*** Opening of Dataset ***

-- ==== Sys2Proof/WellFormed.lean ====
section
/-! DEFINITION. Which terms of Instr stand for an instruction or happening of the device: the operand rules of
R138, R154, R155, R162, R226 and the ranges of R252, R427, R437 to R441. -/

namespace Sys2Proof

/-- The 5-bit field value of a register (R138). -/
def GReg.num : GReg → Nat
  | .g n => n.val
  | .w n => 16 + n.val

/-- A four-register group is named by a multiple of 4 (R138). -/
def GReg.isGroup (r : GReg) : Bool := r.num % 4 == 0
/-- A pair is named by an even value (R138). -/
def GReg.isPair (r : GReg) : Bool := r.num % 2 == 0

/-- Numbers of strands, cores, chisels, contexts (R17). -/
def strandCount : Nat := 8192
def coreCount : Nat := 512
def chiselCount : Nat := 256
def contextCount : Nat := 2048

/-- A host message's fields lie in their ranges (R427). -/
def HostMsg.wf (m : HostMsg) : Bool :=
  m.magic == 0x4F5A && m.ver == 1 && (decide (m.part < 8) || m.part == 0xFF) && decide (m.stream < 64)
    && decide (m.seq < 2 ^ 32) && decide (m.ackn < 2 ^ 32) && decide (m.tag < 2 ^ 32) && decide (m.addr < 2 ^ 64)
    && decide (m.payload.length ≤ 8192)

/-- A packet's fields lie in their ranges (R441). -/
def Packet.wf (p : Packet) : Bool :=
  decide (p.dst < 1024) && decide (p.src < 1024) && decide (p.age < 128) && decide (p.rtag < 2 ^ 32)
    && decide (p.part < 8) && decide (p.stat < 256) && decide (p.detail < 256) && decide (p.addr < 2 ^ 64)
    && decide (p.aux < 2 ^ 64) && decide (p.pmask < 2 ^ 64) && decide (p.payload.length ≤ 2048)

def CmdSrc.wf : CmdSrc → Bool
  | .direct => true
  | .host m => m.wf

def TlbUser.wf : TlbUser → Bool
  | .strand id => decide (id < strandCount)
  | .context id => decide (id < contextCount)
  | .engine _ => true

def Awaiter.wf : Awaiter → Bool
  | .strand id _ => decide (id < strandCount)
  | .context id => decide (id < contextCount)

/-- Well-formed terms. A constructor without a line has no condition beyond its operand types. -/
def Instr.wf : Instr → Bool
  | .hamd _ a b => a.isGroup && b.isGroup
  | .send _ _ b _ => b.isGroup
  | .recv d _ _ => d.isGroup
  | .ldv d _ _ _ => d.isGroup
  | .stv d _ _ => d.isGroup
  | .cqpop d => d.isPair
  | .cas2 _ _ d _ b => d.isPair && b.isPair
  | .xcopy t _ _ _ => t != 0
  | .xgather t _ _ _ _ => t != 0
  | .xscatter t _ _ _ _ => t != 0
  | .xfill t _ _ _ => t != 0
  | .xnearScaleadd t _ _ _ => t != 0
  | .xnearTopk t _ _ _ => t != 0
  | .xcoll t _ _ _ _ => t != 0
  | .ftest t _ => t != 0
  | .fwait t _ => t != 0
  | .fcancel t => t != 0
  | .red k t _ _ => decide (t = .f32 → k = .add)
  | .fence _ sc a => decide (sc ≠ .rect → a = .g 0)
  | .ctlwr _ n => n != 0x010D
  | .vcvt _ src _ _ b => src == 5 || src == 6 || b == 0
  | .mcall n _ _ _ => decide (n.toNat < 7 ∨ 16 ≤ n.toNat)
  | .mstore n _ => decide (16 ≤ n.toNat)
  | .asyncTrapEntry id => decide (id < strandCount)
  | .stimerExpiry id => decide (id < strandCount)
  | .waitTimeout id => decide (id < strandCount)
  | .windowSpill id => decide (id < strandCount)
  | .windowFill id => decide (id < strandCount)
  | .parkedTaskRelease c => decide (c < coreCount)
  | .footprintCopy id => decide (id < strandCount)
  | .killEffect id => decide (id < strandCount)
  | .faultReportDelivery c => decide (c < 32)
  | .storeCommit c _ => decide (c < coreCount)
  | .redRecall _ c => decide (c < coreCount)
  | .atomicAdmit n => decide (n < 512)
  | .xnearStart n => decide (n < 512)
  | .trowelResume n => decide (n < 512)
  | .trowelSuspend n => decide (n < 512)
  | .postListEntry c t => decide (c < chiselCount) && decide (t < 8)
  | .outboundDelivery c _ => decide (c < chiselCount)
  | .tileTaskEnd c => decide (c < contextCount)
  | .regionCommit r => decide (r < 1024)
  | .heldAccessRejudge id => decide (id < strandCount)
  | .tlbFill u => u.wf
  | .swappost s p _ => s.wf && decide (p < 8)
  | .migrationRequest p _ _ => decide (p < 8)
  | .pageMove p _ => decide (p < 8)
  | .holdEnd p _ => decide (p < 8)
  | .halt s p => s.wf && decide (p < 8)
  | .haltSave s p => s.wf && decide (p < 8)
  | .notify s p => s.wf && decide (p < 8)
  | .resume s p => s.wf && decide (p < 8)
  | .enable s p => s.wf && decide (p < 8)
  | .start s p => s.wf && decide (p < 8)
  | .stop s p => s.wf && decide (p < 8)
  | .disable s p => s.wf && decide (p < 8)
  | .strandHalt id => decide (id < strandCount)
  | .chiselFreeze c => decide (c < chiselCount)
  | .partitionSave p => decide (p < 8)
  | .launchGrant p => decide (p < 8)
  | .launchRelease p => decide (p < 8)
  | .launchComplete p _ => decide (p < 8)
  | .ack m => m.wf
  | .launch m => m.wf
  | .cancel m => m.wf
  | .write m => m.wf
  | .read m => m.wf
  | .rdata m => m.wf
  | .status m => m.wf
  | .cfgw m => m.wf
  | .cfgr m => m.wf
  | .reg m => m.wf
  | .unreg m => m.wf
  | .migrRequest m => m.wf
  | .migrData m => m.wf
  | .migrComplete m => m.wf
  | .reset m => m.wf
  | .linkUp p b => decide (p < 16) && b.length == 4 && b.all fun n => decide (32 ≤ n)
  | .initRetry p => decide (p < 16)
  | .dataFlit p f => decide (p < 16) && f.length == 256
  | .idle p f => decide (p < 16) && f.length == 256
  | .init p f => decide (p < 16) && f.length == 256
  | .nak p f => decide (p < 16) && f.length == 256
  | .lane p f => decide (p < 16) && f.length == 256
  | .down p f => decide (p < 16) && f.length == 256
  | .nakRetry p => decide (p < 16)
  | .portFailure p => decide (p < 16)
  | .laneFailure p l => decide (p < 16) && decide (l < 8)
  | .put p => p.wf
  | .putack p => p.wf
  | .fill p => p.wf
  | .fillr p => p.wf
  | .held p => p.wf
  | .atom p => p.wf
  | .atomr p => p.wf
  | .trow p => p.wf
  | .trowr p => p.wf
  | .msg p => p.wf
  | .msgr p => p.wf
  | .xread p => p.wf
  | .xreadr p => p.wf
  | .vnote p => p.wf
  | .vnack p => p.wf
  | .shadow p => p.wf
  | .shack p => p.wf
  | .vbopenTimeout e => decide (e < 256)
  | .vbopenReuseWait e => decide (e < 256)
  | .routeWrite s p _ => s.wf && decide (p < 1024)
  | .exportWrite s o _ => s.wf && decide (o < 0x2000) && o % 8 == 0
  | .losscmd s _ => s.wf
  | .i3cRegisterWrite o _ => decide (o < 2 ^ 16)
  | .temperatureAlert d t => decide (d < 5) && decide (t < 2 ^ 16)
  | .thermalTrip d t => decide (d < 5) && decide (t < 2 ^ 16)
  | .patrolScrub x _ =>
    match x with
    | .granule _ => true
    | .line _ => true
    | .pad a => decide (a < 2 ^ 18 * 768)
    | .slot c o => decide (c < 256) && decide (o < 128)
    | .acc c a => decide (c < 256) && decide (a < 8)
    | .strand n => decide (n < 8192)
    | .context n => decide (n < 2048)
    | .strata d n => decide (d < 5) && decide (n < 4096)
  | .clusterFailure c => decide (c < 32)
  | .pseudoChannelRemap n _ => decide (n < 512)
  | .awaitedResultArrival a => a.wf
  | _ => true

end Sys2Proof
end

*** Close of Dataset ***
*** Opening of Dataset ***

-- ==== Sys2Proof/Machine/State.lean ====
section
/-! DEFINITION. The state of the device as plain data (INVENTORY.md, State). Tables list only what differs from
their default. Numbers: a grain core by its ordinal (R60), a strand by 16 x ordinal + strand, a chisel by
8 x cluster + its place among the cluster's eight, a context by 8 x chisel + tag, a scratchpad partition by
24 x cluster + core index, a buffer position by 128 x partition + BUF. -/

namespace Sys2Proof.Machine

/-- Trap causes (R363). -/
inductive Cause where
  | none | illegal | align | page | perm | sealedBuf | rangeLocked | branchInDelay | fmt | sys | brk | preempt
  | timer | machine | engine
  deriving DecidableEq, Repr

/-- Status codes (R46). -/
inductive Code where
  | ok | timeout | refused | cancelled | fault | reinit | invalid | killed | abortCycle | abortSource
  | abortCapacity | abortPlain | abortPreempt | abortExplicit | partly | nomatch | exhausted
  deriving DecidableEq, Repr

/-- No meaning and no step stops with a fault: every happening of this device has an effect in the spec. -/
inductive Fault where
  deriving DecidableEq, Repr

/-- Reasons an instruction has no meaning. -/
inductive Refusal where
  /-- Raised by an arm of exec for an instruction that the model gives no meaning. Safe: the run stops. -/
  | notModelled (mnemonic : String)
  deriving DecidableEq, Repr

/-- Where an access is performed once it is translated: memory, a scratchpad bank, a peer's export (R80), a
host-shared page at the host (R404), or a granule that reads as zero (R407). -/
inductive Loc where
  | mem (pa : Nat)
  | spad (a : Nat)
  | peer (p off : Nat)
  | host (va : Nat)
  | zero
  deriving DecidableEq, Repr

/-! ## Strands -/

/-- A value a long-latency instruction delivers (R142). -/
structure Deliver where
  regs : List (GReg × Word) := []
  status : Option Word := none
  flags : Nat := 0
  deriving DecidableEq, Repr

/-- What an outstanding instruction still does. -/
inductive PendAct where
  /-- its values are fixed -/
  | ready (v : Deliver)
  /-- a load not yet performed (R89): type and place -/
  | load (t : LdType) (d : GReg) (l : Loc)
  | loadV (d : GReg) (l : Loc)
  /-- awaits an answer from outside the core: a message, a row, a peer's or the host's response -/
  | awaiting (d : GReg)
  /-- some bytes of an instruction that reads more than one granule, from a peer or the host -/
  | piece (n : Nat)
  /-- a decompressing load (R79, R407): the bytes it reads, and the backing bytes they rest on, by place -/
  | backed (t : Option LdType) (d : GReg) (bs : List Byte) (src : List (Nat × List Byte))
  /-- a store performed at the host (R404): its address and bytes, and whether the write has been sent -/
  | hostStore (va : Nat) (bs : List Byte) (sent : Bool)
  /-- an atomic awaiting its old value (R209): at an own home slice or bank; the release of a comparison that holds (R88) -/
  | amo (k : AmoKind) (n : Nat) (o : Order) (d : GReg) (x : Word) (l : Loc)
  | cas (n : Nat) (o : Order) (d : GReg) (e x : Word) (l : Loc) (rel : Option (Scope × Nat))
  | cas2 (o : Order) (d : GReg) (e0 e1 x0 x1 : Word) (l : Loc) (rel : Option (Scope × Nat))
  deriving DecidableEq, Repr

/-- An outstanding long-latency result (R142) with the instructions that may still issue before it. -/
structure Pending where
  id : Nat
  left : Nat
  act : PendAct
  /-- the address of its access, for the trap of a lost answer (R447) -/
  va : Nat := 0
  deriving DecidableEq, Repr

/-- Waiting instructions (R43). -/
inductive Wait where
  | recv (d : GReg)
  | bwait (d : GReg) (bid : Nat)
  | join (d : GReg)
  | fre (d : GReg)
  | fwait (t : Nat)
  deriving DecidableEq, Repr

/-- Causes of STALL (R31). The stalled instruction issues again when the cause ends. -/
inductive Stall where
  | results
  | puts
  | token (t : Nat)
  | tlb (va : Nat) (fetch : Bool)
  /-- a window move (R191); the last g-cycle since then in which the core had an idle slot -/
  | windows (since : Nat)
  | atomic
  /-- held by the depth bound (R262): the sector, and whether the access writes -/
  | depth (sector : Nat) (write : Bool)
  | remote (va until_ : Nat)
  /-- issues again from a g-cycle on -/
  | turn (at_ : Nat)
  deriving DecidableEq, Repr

*** Close of Dataset ***

What you are asked to do: Your reply is to repeat, unchanged, the lines above running from the one with "namespace Sys2Proof.Machine" up to and including the one with "inductive Code where".

Result for this exercise:
namespace Sys2Proof.Machine

/-- Trap causes (R363). -/
inductive Cause where
  | none | illegal | align | page | perm | sealedBuf | rangeLocked | branchInDelay | fmt | sys | brk | preempt
  | timer | machine | engine
  deriving DecidableEq, Repr

/-- Status codes (R46). -/
inductive Code where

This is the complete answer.